*** LISTED RECORDS Section Begins ***

-- ==== Sys2Proof/Machine/Memory.lean ====
section
/-! DEFINITION. The memory controllers' own events (R242 to R248, R252, R367): write buffers, refresh, temperature,
initialisation and the scrubbers. -/

namespace Sys2Proof.Machine

open Sys2Proof

def execWriteBufferFlush (c : CtrlId) (s : State) : Host.Outcome State Fault Refusal := .next (flushBuffer c.val s)

/-- A refresh falls due outside self-refresh; it changes only timing (R243). -/
def refresh (c : Nat) (s : State) : State :=
  if (ch s c).trained && !(ch s c).selfRefresh then modCh c (fun C => { C with refreshes := C.refreshes + 1 }) s else s

def execLpddrRefresh (c : CtrlId) (s : State) : Host.Outcome State Fault Refusal := .next (refresh c.val s)

/-- The package reports its temperature; above 85 °C refresh is doubled (R243). -/
def lpddrTemp (c : Nat) (celsius : Int) (s : State) : State :=
  modCh c (fun C => { C with hot := decide (85 < celsius) })
    { s with mgmt := { s.mgmt with lpddrTemp := sset (fun _ => (0 : Int)) s.mgmt.lpddrTemp c celsius } }

/-- The hottest package, in degrees. -/
def hottestLpddr (s : State) : Int :=
  (List.range 16).foldl (fun m c => max m (sget (fun _ => (0 : Int)) s.mgmt.lpddrTemp c)) 0

/-- A controller has trained and written zero to its whole capacity (R248). -/
def lpddrInit (c : Nat) (s : State) : State :=
  if !(ch s c).init then s
  else
    let s := modCh c (fun C => { C with init := false, trained := true, scrubbing := true }) s
    if (List.range 16).all fun i => !(ch s i).init then plannerCopied s else s

def execLpddrInitDone (c : CtrlId) (s : State) : Host.Outcome State Fault Refusal := .next (lpddrInit c.val s)

/-- A partition has been zeroed (R242). -/
def holdInit (n : Nat) (s : State) : State :=
  if (part s n).init then modPart n (fun P => { P with init := false, scrubbing := true }) s else s

def execHoldInitDone (n : CoreId) (s : State) : Host.Outcome State Fault Refusal := .next (holdInit n.val s)

/-! ### Scrubbing (R252) -/

/-- The address lies in the unit. -/
def inUnit (s : State) (u : MemUnit) (a : Nat) : Bool :=
  match u with
  | .hold n => memRegion s a == some (.hold n.val)
  | .lpddr c => memRegion s a == some .lpddr && (lpddrPlace s (a - lpddrBase)).1 == c.val

/-- The first code word of a unit: a pass begins there. -/
def unitFirst (u : MemUnit) : Nat :=
  match u with
  | .hold n => n.val * 0x2000000
  | .lpddr c => lpddrBase + 128 * c.val

/-- The unit's scrubber runs: enabled, out of initialisation, supplied and not in self-refresh. -/
def scrubs (s : State) (u : MemUnit) : Bool :=
  bitN (reg s 0x400000) 1 && match u with
  | .hold n => (part s n.val).scrubbing && s.pwr.state != .g4 && s.pwr.state != .g5
  | .lpddr c => (ch s c.val).scrubbing && !(ch s c.val).selfRefresh

/-- An uncorrectable word in the buddy image region: the images kept there are invalid and a secure stop is due (R254). -/
def buddyHit (a : Nat) (s : State) : State :=
  if buddyRegion s ≤ a ∧ a < staging s then
    { s with res := { s.res with kept := s.res.kept.map fun x => (x.1, { x.2 with valid := false }), secureDue := true } }
  else s

/-- At the unit's first code word a pass begins: what it logs is forgotten. -/
def passStart (u : MemUnit) (w : Nat) (s : State) : State :=
  if w = unitFirst u then { s with mem := { s.mem with logged := s.mem.logged.filter fun x => !inUnit s u x } } else s

/-- A word that the scrubber neither corrects nor rewrites is noted once per pass. -/
def noteBad (w : Nat) (s : State) : State := { s with mem := { s.mem with logged := s.mem.logged ++ [w] } }

/-- The plan uses a byte: its programs, tables, homes, rings and areas (R254). -/
def planUses (s : State) (a : Nat) : Bool :=
  (match s.plan with
  | some p => p.classes.any fun r => decide (r.2.1 ≤ a) && decide (a < r.2.1 + r.2.2)
  | none => false) || (decide (descTable s ≤ a) && decide (a < lpddrTop s)) || (decide (pkgRegion s ≤ a) && decide (a < descTable s))

/-- What a word found poisoned or uncorrectable by the scrubber asks for beyond its log entry (R254): in a run the boundary takes the
path of its class; a kept image is invalid; the planner copy is loaded again. -/
def scrubPath (w reason : Nat) (s : State) : State :=
  let s := buddyHit w s
  if plannerCopy s ≤ w ∧ w < traceRegion s then plannerCopied s
  else if inRun s && planUses s w then
    { s with res := { s.res with badAddrs := s.res.badAddrs ++ [(w, reason)] }, run := { s.run with holdDue := max s.run.holdDue 4 } }
  else s

/-- A stored poison counts like an uncorrectable word for the scrubber (R252). -/
def scrubCount (a : Nat) (s : State) : State :=
  match memRegion s a with
  | some (.hold n) => lifeAdd (0x0C88 + 16 * physCore s n) 8 1 (bump (cntPart n 2) 1 s)
  | some .lpddr => lifeAdd (0x12C8 + 16 * lpddrCtrl a) 8 1 (bump (cntCh (lpddrCtrl a) 4) 1 s)
  | _ => s

/-- A scrub read of the code word of `a` finds `o`: corrected words are rewritten and counted; a poisoned or uncorrectable
word stays, and is counted and logged once per pass. -/
def scrub (u : MemUnit) (a : Nat) (o : EccOutcome) (s : State) : State :=
  if !scrubs s u || !inUnit s u a then s
  else
    let w := codeWord s a
    let s := passStart u w s
    let seen := eccSeen s w o
    if !isPoisoned s w && seen != .uncorrectable && seen != .asPoison then eccRead true w o s
    else if s.mem.logged.contains w then s
    else
      let reason := if seen == .uncorrectable then 1 else 5
      let s := eccRead true w o s
      logEv 0x0501 (b8 w) (scrubPath w reason (noteBad w (if reason = 5 then scrubCount w s else s)))

def execScrubRead (u : MemUnit) (addr : Nat) (o : EccOutcome) (s : State) : Host.Outcome State Fault Refusal :=
  .next (scrub u addr o s)

end Sys2Proof.Machine
end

*** LISTED RECORDS Section Ends ***

## GOAL OF THE EXERCISE
Show the data once more, exactly as it was written.

## TASK RESULT
-- ==== Sys2Proof/Machine/Memory.lean ====
section
/-! DEFINITION. The memory controllers' own events (R242 to R248, R252, R367): write buffers, refresh, temperature,
initialisation and the scrubbers. -/

namespace Sys2Proof.Machine

open Sys2Proof

def execWriteBufferFlush (c : CtrlId) (s : State) : Host.Outcome State Fault Refusal := .next (flushBuffer c.val s)

/-- A refresh falls due outside self-refresh; it changes only timing (R243). -/
def refresh (c : Nat) (s : State) : State :=
  if (ch s c).trained && !(ch s c).selfRefresh then modCh c (fun C => { C with refreshes := C.refreshes + 1 }) s else s

def execLpddrRefresh (c : CtrlId) (s : State) : Host.Outcome State Fault Refusal := .next (refresh c.val s)

/-- The package reports its temperature; above 85 °C refresh is doubled (R243). -/
def lpddrTemp (c : Nat) (celsius : Int) (s : State) : State :=
  modCh c (fun C => { C with hot := decide (85 < celsius) })
    { s with mgmt := { s.mgmt with lpddrTemp := sset (fun _ => (0 : Int)) s.mgmt.lpddrTemp c celsius } }

/-- The hottest package, in degrees. -/
def hottestLpddr (s : State) : Int :=
  (List.range 16).foldl (fun m c => max m (sget (fun _ => (0 : Int)) s.mgmt.lpddrTemp c)) 0

/-- A controller has trained and written zero to its whole capacity (R248). -/
def lpddrInit (c : Nat) (s : State) : State :=
  if !(ch s c).init then s
  else
    let s := modCh c (fun C => { C with init := false, trained := true, scrubbing := true }) s
    if (List.range 16).all fun i => !(ch s i).init then plannerCopied s else s

def execLpddrInitDone (c : CtrlId) (s : State) : Host.Outcome State Fault Refusal := .next (lpddrInit c.val s)

/-- A partition has been zeroed (R242). -/
def holdInit (n : Nat) (s : State) : State :=
  if (part s n).init then modPart n (fun P => { P with init := false, scrubbing := true }) s else s

def execHoldInitDone (n : CoreId) (s : State) : Host.Outcome State Fault Refusal := .next (holdInit n.val s)

/-! ### Scrubbing (R252) -/

/-- The address lies in the unit. -/
def inUnit (s : State) (u : MemUnit) (a : Nat) : Bool :=
  match u with
  | .hold n => memRegion s a == some (.hold n.val)
  | .lpddr c => memRegion s a == some .lpddr && (lpddrPlace s (a - lpddrBase)).1 == c.val

/-- The first code word of a unit: a pass begins there. -/
def unitFirst (u : MemUnit) : Nat :=
  match u with
  | .hold n => n.val * 0x2000000
  | .lpddr c => lpddrBase + 128 * c.val

/-- The unit's scrubber runs: enabled, out of initialisation, supplied and not in self-refresh. -/
def scrubs (s : State) (u : MemUnit) : Bool :=
  bitN (reg s 0x400000) 1 && match u with
  | .hold n => (part s n.val).scrubbing && s.pwr.state != .g4 && s.pwr.state != .g5
  | .lpddr c => (ch s c.val).scrubbing && !(ch s c.val).selfRefresh

/-- An uncorrectable word in the buddy image region: the images kept there are invalid and a secure stop is due (R254). -/
def buddyHit (a : Nat) (s : State) : State :=
  if buddyRegion s ≤ a ∧ a < staging s then
    { s with res := { s.res with kept := s.res.kept.map fun x => (x.1, { x.2 with valid := false }), secureDue := true } }
  else s

/-- At the unit's first code word a pass begins: what it logs is forgotten. -/
def passStart (u : MemUnit) (w : Nat) (s : State) : State :=
  if w = unitFirst u then { s with mem := { s.mem with logged := s.mem.logged.filter fun x => !inUnit s u x } } else s

/-- A word that the scrubber neither corrects nor rewrites is noted once per pass. -/
def noteBad (w : Nat) (s : State) : State := { s with mem := { s.mem with logged := s.mem.logged ++ [w] } }

/-- The plan uses a byte: its programs, tables, homes, rings and areas (R254). -/
def planUses (s : State) (a : Nat) : Bool :=
  (match s.plan with
  | some p => p.classes.any fun r => decide (r.2.1 ≤ a) && decide (a < r.2.1 + r.2.2)
  | none => false) || (decide (descTable s ≤ a) && decide (a < lpddrTop s)) || (decide (pkgRegion s ≤ a) && decide (a < descTable s))

/-- What a word found poisoned or uncorrectable by the scrubber asks for beyond its log entry (R254): in a run the boundary takes the
path of its class; a kept image is invalid; the planner copy is loaded again. -/
def scrubPath (w reason : Nat) (s : State) : State :=
  let s := buddyHit w s
  if plannerCopy s ≤ w ∧ w < traceRegion s then plannerCopied s
  else if inRun s && planUses s w then
    { s with res := { s.res with badAddrs := s.res.badAddrs ++ [(w, reason)] }, run := { s.run with holdDue := max s.run.holdDue 4 } }
  else s

/-- A stored poison counts like an uncorrectable word for the scrubber (R252). -/
def scrubCount (a : Nat) (s : State) : State :=
  match memRegion s a with
  | some (.hold n) => lifeAdd (0x0C88 + 16 * physCore s n) 8 1 (bump (cntPart n 2) 1 s)
  | some .lpddr => lifeAdd (0x12C8 + 16 * lpddrCtrl a) 8 1 (bump (cntCh (lpddrCtrl a) 4) 1 s)
  | _ => s

/-- A scrub read of the code word of `a` finds `o`: corrected words are rewritten and counted; a poisoned or uncorrectable
word stays, and is counted and logged once per pass. -/
def scrub (u : MemUnit) (a : Nat) (o : EccOutcome) (s : State) : State :=
  if !scrubs s u || !inUnit s u a then s
  else
    let w := codeWord s a
    let s := passStart u w s
    let seen := eccSeen s w o
    if !isPoisoned s w && seen != .uncorrectable && seen != .asPoison then eccRead true w o s
    else if s.mem.logged.contains w then s
    else
      let reason := if seen == .uncorrectable then 1 else 5
      let s := eccRead true w o s
      logEv 0x0501 (b8 w) (scrubPath w reason (noteBad w (if reason = 5 then scrubCount w s else s)))

def execScrubRead (u : MemUnit) (addr : Nat) (o : EccOutcome) (s : State) : Host.Outcome State Fault Refusal :=
  .next (scrub u addr o s)

end Sys2Proof.Machine
end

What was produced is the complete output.